◆ TASK DETAILS ◆
Every line below that mentions the word "namespace" should be copied out.

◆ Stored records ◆
··········
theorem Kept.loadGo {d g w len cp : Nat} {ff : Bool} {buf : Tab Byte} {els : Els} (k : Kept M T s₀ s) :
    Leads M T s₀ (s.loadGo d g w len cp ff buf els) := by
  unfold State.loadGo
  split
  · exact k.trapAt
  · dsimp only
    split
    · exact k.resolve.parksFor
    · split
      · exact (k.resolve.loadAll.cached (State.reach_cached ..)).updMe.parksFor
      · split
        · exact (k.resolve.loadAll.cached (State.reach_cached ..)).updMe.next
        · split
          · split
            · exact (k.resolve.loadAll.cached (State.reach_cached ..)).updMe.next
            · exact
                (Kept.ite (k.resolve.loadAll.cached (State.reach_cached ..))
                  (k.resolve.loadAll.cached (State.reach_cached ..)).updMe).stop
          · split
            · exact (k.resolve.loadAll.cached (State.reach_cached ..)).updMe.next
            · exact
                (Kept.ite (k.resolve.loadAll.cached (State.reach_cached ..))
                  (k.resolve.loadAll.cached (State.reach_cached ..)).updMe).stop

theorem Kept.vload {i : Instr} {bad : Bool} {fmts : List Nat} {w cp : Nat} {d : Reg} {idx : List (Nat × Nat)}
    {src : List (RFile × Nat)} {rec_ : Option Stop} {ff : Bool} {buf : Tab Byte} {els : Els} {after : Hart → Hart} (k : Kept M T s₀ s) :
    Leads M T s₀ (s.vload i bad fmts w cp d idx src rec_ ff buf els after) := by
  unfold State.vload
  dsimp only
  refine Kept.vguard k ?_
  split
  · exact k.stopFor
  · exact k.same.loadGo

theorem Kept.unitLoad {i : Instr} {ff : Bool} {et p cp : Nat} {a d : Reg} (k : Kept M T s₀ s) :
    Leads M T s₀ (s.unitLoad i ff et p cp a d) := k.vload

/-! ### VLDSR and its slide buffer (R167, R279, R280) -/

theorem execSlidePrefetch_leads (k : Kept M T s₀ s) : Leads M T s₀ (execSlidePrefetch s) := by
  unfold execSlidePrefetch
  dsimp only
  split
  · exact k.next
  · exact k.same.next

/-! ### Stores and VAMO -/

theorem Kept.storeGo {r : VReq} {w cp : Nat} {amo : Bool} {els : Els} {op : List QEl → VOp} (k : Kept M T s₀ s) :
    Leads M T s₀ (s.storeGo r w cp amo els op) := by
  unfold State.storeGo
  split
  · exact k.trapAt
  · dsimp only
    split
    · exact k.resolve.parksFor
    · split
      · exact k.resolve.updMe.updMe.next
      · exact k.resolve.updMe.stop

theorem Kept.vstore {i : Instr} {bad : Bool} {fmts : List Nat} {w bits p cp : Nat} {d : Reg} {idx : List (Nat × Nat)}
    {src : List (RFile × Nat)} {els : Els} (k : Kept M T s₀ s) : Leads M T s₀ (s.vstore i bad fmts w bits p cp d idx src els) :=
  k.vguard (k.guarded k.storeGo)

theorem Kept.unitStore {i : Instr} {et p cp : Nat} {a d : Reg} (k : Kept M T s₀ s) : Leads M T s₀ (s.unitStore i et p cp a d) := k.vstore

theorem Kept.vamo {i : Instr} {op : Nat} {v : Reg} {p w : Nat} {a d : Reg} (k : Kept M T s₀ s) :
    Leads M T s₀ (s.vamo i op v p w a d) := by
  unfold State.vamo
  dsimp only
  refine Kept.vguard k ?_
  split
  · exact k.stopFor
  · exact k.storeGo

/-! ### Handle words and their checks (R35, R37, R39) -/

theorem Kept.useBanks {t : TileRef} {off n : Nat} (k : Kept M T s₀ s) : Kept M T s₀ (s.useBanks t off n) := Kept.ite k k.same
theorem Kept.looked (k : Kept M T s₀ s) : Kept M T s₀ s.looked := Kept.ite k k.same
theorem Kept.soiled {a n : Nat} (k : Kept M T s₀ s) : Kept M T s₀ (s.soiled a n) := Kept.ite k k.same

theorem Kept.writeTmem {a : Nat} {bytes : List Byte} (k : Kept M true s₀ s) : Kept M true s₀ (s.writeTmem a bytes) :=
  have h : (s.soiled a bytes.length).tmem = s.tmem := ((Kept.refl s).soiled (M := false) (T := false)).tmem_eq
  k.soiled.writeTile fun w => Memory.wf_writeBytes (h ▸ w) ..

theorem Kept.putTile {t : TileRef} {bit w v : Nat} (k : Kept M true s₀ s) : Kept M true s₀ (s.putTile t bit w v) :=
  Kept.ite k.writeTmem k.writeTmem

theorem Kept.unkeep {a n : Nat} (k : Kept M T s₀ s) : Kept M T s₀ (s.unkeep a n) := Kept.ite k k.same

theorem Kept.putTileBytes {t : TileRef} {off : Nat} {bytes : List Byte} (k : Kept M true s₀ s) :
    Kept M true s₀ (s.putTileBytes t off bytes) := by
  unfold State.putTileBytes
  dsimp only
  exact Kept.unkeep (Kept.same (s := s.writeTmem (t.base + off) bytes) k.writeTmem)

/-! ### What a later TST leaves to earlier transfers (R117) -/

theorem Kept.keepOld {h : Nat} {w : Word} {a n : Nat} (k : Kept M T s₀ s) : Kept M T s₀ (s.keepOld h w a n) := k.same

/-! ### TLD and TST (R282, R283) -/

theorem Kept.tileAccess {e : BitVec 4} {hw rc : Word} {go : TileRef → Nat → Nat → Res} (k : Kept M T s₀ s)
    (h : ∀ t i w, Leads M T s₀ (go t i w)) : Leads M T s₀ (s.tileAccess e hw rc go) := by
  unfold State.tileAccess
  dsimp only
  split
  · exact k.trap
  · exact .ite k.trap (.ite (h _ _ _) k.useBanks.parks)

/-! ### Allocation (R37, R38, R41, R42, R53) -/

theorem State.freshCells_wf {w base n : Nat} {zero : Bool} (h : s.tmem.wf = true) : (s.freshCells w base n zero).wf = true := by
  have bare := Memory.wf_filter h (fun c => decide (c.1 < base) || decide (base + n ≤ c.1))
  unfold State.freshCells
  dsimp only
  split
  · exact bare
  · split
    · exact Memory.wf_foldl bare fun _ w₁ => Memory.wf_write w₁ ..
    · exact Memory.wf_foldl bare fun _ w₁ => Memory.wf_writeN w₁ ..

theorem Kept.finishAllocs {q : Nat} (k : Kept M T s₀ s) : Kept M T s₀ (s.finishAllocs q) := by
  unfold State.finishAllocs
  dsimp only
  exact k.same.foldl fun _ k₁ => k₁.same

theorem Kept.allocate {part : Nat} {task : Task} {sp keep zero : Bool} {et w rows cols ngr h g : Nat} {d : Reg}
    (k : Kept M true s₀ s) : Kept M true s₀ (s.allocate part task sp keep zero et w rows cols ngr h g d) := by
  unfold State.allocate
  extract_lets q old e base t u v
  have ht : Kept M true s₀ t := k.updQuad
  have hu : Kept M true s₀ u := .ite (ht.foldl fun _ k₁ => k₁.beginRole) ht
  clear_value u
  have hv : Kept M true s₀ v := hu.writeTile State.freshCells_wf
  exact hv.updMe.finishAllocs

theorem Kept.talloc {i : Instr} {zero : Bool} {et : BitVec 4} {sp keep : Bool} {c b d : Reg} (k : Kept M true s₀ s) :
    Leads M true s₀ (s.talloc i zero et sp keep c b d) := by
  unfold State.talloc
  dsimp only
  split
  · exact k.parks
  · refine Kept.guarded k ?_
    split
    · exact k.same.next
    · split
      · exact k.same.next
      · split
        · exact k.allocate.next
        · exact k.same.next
··········
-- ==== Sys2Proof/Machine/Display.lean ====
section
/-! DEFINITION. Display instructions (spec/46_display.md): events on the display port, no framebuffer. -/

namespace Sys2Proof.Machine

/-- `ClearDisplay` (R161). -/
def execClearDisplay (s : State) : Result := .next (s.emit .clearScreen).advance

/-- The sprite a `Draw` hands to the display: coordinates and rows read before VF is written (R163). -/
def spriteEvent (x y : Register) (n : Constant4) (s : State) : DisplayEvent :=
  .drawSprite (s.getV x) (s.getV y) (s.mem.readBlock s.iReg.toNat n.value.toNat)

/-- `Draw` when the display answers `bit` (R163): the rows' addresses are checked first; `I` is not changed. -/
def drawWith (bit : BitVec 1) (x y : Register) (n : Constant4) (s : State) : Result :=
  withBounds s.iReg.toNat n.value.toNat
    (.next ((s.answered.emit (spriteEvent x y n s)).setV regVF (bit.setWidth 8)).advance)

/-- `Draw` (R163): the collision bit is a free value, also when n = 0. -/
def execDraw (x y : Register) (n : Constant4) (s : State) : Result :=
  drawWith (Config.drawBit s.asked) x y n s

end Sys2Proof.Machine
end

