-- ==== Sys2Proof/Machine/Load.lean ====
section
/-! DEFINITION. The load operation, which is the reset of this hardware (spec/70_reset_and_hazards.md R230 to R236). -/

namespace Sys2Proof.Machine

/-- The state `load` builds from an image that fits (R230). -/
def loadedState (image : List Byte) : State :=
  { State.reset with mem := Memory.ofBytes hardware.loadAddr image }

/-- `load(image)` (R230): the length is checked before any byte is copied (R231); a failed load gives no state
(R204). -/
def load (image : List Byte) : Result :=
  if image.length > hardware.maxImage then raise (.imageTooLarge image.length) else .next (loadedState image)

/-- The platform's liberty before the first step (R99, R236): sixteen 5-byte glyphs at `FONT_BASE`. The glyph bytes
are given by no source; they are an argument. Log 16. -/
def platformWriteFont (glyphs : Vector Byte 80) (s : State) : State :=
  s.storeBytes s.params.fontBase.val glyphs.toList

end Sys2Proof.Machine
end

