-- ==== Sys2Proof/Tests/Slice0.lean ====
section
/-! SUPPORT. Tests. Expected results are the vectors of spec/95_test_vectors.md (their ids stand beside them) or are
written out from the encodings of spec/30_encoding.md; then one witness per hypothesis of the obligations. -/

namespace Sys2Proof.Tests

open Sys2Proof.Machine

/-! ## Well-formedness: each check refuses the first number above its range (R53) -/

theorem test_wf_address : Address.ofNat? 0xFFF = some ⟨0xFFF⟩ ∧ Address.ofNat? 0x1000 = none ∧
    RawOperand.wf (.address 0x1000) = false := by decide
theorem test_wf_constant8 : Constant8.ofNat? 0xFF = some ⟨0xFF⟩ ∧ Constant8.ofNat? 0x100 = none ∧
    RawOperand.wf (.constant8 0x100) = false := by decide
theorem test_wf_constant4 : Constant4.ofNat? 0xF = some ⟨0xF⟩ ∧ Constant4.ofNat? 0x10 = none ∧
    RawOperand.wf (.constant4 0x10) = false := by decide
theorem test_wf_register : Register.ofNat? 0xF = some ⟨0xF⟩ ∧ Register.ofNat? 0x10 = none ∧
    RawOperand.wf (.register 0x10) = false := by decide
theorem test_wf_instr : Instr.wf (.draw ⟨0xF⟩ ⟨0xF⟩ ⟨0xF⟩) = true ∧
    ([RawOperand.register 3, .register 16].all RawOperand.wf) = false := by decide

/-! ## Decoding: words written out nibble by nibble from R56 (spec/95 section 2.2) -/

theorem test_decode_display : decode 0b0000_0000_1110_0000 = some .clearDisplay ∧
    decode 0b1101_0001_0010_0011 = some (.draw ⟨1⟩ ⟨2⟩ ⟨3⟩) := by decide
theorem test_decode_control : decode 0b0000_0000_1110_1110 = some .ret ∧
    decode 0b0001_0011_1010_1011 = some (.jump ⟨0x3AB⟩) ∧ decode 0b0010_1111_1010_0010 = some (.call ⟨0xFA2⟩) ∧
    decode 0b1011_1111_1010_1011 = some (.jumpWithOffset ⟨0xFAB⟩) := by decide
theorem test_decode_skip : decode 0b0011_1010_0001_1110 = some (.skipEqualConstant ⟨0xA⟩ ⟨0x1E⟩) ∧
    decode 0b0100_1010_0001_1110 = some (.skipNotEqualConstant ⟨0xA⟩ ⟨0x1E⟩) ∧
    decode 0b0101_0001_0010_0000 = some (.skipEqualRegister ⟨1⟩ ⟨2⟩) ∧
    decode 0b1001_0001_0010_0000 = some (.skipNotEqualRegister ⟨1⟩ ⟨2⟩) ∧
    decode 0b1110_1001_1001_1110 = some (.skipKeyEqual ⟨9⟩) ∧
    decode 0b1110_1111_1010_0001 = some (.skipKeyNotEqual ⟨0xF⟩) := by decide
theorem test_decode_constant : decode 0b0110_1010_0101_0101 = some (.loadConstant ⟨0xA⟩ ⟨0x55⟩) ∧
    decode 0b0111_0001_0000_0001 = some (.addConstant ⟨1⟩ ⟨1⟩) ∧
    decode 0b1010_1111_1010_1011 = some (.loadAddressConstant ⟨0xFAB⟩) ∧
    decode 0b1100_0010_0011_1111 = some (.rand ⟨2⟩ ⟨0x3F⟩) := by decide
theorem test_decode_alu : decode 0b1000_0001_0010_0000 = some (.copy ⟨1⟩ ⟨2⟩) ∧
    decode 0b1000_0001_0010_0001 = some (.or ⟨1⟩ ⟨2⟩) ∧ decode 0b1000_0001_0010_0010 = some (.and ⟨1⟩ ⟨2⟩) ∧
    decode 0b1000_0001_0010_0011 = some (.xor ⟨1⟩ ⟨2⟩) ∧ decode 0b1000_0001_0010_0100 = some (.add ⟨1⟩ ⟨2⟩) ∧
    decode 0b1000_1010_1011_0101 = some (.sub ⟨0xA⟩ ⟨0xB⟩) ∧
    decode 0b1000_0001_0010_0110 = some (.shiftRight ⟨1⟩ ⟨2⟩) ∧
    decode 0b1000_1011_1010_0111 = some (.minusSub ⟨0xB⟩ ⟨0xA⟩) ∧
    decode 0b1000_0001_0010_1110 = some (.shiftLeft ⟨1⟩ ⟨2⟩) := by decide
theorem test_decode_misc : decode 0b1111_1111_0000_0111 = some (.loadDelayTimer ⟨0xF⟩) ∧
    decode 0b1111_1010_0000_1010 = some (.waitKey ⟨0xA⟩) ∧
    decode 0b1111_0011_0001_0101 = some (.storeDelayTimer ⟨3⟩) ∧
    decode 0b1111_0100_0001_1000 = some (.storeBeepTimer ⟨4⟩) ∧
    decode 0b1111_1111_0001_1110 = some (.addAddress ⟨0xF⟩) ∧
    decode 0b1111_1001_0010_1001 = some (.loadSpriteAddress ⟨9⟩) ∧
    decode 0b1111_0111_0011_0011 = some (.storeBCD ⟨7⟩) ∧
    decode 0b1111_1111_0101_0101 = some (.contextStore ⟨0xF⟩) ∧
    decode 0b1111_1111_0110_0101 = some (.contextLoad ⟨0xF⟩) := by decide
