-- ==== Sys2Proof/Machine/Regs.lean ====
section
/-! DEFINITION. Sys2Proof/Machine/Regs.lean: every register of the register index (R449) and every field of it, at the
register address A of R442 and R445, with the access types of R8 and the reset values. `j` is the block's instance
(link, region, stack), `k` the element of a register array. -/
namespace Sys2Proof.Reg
··········
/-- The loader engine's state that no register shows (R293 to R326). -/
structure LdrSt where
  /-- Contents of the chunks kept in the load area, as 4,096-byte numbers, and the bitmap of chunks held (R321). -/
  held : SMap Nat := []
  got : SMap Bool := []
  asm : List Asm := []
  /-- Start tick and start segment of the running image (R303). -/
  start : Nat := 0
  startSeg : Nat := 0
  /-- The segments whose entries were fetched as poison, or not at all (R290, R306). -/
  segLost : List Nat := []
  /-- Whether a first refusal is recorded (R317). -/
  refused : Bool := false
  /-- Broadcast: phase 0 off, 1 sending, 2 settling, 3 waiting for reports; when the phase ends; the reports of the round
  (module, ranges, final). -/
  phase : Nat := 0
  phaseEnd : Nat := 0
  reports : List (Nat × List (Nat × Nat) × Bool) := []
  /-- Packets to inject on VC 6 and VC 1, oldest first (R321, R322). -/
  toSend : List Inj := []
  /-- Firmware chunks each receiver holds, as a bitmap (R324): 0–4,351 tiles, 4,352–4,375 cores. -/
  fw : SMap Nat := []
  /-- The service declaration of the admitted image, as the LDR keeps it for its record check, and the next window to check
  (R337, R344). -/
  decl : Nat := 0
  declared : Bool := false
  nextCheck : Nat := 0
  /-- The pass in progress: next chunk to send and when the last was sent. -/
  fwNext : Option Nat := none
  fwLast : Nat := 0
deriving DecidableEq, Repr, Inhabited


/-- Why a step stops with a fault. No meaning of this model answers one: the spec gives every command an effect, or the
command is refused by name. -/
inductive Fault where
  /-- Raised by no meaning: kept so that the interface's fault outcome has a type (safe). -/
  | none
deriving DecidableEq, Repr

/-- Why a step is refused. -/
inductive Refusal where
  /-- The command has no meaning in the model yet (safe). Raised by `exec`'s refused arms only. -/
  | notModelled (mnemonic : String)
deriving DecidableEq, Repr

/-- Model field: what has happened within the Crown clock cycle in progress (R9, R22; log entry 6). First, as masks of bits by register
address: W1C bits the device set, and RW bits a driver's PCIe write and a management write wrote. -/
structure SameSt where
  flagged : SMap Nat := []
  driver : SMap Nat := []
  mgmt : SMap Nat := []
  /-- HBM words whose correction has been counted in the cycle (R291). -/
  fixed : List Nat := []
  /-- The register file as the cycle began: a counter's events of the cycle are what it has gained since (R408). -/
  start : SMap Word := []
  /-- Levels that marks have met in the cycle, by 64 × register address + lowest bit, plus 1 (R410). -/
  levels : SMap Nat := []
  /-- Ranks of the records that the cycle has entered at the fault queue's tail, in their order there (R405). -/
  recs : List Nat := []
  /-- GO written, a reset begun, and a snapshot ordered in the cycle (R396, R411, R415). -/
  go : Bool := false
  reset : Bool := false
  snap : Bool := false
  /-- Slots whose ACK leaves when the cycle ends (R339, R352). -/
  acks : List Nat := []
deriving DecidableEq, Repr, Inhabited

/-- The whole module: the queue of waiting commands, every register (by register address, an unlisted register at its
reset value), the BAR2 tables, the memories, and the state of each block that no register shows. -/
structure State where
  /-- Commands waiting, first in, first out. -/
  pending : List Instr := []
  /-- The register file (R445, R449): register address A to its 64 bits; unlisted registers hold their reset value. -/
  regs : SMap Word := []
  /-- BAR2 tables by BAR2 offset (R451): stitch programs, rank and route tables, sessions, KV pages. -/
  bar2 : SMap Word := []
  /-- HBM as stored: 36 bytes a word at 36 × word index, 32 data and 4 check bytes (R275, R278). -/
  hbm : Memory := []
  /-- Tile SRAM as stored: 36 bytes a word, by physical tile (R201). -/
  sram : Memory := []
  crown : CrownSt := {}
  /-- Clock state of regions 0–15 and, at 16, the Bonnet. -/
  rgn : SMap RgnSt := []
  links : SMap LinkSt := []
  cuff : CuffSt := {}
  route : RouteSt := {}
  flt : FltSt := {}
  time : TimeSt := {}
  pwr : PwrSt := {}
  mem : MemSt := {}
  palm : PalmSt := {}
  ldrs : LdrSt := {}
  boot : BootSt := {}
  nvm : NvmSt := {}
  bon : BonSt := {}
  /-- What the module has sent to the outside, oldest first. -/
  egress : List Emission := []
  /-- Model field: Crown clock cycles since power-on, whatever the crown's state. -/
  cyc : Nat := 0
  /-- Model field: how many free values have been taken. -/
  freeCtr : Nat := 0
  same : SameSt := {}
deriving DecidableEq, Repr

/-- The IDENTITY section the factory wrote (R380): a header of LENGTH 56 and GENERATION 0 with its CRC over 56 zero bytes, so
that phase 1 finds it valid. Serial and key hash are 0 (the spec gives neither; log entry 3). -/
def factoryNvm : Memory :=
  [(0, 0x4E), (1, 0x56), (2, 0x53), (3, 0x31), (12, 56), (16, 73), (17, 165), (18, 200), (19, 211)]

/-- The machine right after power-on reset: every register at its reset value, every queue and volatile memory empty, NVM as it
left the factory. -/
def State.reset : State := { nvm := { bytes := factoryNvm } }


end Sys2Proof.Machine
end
··········
◆ EXERCISE RESPONSE ◆
namespace Sys2Proof.Machine
namespace Sys2Proof.Machine
namespace Sys2Proof.Tests
namespace Sys2Proof.Reg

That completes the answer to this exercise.